__Problem__
In the entries below, find the line with "e r).link = s.link := by" and the line with "e r).intake = s.intake := by". Reproduce those two lines and every line between them exactly, and nothing more.

[Stored items]
# # # #

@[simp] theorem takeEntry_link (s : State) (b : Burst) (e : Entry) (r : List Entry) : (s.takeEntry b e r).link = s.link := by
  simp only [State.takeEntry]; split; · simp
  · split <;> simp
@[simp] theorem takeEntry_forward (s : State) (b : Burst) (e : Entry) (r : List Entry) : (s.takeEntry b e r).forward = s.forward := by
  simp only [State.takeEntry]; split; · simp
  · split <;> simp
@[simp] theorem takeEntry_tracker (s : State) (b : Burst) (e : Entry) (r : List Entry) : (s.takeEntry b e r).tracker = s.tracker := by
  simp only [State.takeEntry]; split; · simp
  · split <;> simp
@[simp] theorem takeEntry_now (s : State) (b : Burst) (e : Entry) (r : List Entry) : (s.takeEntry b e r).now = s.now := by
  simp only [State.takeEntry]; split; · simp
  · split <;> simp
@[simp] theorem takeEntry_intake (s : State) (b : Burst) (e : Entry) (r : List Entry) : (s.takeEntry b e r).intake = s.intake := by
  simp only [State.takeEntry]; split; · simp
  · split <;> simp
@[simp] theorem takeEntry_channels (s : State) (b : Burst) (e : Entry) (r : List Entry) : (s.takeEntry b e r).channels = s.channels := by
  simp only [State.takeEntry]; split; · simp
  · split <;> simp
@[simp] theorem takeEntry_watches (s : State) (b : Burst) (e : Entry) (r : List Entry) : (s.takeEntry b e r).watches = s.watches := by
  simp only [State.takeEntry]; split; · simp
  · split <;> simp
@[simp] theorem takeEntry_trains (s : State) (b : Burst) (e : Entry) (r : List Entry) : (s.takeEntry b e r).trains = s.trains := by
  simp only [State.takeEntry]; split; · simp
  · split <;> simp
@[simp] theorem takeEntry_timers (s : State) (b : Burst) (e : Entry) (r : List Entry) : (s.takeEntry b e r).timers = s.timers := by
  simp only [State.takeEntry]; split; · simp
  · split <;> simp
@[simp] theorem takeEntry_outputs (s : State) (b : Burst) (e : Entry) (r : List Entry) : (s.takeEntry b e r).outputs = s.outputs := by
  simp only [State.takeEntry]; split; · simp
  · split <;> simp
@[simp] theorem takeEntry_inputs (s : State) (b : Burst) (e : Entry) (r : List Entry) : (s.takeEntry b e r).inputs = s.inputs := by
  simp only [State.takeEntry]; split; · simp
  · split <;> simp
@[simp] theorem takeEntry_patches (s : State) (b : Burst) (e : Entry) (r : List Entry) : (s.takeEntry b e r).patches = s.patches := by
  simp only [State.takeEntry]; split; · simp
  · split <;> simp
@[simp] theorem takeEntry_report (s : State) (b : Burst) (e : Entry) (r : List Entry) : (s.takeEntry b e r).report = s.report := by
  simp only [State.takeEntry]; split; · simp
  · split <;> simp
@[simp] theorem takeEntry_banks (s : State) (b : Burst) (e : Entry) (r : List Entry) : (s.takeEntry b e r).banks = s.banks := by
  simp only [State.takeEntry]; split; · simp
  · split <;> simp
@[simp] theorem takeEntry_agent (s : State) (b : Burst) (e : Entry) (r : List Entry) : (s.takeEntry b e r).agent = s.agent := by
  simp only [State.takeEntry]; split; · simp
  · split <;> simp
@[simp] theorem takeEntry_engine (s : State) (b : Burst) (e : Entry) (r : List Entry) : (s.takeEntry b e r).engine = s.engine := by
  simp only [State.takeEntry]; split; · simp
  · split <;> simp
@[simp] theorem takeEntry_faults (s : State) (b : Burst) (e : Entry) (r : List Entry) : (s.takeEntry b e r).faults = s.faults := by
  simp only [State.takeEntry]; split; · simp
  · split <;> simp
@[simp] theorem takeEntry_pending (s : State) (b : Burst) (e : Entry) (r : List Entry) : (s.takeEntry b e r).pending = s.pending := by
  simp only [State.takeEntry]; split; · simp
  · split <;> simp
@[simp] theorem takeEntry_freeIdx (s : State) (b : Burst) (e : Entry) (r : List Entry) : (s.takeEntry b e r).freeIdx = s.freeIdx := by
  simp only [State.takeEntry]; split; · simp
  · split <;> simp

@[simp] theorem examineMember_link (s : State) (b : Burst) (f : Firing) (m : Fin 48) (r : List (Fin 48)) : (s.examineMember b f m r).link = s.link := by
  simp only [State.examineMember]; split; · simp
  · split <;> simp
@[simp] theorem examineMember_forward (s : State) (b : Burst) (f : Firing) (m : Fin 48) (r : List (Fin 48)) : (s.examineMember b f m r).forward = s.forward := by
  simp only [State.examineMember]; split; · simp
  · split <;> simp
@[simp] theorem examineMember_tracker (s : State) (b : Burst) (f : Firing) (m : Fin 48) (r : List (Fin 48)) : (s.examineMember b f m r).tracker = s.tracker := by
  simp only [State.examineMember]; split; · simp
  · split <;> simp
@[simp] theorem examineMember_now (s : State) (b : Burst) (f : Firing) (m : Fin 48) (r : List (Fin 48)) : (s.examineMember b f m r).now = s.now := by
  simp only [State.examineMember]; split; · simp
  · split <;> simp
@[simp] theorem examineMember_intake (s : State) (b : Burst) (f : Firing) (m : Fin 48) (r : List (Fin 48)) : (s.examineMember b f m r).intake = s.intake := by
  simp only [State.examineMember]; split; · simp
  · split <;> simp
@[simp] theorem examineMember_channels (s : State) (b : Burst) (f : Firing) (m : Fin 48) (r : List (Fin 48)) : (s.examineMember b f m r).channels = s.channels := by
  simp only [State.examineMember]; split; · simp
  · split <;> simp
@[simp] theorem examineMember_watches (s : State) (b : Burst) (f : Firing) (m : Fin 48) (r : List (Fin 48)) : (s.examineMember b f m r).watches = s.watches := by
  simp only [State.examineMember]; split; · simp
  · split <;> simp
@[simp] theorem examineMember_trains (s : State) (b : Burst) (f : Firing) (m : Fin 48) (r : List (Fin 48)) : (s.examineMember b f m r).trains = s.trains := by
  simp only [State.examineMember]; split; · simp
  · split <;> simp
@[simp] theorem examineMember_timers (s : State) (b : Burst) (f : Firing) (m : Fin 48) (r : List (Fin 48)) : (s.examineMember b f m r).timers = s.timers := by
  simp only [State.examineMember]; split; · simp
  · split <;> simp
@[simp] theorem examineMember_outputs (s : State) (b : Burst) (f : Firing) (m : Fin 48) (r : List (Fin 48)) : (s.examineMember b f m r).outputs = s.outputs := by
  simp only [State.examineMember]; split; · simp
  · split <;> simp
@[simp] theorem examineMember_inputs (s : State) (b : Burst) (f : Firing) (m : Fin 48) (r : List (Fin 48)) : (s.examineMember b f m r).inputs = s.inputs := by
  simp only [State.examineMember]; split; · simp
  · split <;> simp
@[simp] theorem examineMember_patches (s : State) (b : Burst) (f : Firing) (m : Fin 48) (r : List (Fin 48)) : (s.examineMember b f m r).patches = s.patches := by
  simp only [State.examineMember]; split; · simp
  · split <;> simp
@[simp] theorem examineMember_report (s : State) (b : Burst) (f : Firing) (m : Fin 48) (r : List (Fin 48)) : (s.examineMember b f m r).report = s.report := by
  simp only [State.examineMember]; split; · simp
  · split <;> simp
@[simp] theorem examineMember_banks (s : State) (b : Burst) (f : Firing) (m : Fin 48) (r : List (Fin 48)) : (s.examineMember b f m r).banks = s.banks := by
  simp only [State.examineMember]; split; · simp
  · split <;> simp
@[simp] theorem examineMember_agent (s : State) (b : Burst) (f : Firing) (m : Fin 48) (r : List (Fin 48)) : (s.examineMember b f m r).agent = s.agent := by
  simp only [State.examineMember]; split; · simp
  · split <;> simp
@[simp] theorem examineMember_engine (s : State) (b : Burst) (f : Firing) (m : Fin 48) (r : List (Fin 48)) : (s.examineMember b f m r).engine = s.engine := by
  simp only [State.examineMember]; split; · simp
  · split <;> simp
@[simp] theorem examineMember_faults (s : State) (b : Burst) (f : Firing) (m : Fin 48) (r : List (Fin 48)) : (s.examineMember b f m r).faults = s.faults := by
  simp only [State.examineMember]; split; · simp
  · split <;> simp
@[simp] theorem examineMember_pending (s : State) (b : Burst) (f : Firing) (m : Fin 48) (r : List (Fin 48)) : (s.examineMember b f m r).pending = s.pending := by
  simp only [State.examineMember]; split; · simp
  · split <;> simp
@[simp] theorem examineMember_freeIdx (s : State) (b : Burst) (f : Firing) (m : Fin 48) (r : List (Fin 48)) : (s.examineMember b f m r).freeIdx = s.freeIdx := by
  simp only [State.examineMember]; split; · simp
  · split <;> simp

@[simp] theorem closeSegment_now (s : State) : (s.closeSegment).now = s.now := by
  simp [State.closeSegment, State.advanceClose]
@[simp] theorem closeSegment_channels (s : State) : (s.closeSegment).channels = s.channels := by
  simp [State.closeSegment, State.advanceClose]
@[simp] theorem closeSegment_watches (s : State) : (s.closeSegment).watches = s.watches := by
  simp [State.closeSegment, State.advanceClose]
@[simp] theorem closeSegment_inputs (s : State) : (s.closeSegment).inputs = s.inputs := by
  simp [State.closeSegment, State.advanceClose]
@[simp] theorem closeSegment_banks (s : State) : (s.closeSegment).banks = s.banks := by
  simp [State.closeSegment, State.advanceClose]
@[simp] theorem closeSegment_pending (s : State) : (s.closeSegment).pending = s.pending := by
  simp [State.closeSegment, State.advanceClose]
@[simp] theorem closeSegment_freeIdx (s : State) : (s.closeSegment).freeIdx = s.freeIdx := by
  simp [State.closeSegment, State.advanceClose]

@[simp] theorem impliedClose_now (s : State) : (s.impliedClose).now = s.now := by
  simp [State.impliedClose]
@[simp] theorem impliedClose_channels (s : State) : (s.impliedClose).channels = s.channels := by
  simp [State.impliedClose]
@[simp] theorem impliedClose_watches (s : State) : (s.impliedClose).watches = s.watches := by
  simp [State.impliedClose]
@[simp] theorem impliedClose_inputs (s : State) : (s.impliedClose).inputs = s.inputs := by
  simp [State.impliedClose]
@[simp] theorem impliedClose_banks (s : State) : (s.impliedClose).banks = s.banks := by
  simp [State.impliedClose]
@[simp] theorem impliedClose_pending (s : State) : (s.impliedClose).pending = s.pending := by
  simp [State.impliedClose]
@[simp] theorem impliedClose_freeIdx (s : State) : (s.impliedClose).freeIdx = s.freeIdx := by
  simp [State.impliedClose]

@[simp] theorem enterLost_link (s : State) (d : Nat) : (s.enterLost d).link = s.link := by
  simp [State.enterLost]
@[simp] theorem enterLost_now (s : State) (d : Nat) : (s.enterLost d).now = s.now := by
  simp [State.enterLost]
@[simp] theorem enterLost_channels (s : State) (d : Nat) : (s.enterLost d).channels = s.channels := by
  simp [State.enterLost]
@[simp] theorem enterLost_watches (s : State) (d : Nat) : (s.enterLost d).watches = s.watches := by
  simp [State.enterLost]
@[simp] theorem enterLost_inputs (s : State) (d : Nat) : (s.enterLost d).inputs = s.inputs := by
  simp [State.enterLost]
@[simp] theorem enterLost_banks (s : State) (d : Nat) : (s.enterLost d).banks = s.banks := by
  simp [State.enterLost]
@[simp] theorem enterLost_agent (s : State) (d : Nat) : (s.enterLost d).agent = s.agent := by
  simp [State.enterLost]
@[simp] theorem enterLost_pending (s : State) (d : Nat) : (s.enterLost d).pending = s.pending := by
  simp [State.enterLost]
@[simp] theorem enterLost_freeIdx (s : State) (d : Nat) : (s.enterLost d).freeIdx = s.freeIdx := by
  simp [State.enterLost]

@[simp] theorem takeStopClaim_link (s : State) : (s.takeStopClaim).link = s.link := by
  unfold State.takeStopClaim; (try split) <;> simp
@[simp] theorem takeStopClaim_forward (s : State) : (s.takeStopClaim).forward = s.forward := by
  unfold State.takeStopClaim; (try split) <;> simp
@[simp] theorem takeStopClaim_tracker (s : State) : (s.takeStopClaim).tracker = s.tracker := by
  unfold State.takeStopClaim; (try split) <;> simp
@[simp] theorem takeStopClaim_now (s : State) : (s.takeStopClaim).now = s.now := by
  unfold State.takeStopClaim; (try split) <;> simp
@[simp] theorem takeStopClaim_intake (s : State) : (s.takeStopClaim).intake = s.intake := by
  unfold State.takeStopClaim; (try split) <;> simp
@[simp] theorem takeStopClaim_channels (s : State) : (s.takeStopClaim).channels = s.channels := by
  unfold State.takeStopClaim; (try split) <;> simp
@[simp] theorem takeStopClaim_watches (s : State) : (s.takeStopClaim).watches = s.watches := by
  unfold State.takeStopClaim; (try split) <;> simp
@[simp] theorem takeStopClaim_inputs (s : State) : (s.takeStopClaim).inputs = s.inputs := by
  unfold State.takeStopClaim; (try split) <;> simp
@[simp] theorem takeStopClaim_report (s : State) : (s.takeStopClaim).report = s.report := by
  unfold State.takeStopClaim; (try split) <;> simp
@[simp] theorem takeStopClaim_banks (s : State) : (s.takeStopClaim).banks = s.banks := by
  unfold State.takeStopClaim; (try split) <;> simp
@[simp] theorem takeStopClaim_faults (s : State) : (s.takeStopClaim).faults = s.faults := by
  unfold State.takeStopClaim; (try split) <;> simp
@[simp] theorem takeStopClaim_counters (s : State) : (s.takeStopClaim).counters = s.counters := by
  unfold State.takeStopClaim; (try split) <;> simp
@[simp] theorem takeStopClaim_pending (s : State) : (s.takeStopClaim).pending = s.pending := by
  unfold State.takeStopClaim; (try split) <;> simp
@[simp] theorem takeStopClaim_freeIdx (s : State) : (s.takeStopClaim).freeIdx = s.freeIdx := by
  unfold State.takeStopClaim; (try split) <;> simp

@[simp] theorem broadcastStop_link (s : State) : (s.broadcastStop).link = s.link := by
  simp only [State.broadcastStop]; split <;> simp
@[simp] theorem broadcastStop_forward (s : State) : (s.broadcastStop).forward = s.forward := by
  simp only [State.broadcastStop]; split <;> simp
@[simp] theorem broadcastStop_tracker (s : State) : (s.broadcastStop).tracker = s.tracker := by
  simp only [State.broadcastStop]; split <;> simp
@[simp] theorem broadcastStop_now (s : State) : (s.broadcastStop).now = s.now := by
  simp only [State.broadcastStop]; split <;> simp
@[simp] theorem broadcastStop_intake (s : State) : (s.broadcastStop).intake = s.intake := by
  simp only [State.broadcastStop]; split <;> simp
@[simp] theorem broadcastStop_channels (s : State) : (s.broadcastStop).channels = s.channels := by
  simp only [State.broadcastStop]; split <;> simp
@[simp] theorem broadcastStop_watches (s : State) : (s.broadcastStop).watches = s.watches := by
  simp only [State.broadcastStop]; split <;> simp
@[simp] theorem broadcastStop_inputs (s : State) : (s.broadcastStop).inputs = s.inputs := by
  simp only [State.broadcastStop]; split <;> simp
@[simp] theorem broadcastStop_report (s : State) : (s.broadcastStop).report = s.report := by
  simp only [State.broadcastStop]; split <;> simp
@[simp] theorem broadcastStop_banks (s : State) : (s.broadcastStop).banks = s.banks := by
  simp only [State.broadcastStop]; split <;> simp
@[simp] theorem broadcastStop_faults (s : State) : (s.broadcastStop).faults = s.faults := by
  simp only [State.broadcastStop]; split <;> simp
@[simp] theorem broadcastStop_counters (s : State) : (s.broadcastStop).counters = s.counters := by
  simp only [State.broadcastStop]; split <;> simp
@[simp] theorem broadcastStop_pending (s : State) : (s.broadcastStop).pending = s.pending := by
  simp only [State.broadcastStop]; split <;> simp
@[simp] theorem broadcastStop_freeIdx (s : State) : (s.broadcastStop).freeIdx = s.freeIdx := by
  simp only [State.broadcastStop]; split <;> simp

# # # #

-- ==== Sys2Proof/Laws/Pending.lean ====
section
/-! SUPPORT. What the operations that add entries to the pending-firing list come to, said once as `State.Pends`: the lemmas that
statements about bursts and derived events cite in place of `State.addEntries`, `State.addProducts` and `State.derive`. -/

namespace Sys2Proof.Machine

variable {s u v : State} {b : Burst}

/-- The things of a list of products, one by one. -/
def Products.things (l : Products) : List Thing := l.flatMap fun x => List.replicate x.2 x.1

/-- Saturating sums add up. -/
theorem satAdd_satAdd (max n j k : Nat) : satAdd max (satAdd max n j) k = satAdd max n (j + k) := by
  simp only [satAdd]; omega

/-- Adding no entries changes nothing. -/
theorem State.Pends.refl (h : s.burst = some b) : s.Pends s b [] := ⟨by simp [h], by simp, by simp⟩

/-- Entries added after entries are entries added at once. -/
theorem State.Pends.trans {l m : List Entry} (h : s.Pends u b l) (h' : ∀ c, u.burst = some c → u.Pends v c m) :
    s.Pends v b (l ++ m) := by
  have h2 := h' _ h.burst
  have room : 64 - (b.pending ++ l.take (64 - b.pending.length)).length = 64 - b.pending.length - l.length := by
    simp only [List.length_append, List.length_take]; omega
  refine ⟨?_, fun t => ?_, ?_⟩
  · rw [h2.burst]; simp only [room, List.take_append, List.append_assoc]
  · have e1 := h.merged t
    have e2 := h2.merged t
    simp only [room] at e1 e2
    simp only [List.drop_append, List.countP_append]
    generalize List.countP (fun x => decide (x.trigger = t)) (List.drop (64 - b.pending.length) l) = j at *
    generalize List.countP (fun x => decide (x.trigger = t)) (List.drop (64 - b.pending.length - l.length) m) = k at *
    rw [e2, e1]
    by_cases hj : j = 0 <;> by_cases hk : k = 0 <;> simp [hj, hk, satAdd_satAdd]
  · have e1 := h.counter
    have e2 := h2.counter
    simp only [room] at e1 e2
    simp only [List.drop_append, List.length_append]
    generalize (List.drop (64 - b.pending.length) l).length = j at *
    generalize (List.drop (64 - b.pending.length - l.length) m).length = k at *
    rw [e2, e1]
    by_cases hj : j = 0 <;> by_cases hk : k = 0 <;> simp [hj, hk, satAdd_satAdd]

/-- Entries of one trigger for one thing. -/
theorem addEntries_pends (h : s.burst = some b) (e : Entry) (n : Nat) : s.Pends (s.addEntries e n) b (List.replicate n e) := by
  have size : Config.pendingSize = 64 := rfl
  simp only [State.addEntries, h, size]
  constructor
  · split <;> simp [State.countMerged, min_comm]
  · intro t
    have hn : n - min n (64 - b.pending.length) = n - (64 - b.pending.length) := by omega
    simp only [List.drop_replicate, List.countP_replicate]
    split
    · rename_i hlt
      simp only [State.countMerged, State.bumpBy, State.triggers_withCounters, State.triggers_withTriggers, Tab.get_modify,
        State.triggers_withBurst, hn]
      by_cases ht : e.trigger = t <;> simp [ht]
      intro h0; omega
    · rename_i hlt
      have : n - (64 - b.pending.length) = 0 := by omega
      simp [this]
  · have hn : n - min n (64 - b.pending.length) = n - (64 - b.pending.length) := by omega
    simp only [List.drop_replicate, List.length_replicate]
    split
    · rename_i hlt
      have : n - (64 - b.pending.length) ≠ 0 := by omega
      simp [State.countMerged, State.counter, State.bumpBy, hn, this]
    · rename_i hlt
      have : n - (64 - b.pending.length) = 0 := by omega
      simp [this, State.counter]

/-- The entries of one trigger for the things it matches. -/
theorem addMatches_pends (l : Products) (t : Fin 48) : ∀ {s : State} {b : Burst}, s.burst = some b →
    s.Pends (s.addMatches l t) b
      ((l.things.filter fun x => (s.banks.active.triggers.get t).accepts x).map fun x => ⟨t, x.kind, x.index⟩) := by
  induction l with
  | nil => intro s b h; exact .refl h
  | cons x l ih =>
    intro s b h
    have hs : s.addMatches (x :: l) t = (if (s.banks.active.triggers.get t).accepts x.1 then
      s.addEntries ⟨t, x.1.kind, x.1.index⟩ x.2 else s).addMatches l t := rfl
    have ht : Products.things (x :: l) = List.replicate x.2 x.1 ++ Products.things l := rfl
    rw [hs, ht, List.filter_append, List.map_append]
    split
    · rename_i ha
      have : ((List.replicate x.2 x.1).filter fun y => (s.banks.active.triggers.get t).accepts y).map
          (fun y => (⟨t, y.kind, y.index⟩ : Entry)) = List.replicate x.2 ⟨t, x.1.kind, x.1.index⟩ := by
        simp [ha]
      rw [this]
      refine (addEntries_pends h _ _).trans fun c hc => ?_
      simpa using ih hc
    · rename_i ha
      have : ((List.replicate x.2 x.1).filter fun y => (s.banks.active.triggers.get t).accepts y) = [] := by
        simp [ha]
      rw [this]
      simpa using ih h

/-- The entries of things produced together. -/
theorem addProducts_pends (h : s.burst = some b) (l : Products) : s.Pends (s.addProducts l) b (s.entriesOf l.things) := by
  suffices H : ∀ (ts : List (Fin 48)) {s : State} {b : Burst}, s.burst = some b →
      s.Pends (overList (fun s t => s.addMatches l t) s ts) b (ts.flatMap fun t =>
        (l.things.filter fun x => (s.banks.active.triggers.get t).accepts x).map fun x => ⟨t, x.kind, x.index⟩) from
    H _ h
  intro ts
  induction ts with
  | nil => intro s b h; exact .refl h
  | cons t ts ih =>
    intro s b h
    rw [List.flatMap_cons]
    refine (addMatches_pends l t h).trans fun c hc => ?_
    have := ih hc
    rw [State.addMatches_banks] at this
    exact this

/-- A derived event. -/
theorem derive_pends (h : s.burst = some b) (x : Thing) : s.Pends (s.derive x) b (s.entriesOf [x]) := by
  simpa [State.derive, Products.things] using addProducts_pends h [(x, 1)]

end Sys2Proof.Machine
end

# # # #

__Result of the exercise__
@[simp] theorem takeEntry_link (s : State) (b : Burst) (e : Entry) (r : List Entry) : (s.takeEntry b e r).link = s.link := by
  simp only [State.takeEntry]; split; · simp
  · split <;> simp
@[simp] theorem takeEntry_forward (s : State) (b : Burst) (e : Entry) (r : List Entry) : (s.takeEntry b e r).forward = s.forward := by
  simp only [State.takeEntry]; split; · simp
  · split <;> simp
@[simp] theorem takeEntry_tracker (s : State) (b : Burst) (e : Entry) (r : List Entry) : (s.takeEntry b e r).tracker = s.tracker := by
  simp only [State.takeEntry]; split; · simp
  · split <;> simp
@[simp] theorem takeEntry_now (s : State) (b : Burst) (e : Entry) (r : List Entry) : (s.takeEntry b e r).now = s.now := by
  simp only [State.takeEntry]; split; · simp
  · split <;> simp
@[simp] theorem takeEntry_intake (s : State) (b : Burst) (e : Entry) (r : List Entry) : (s.takeEntry b e r).intake = s.intake := by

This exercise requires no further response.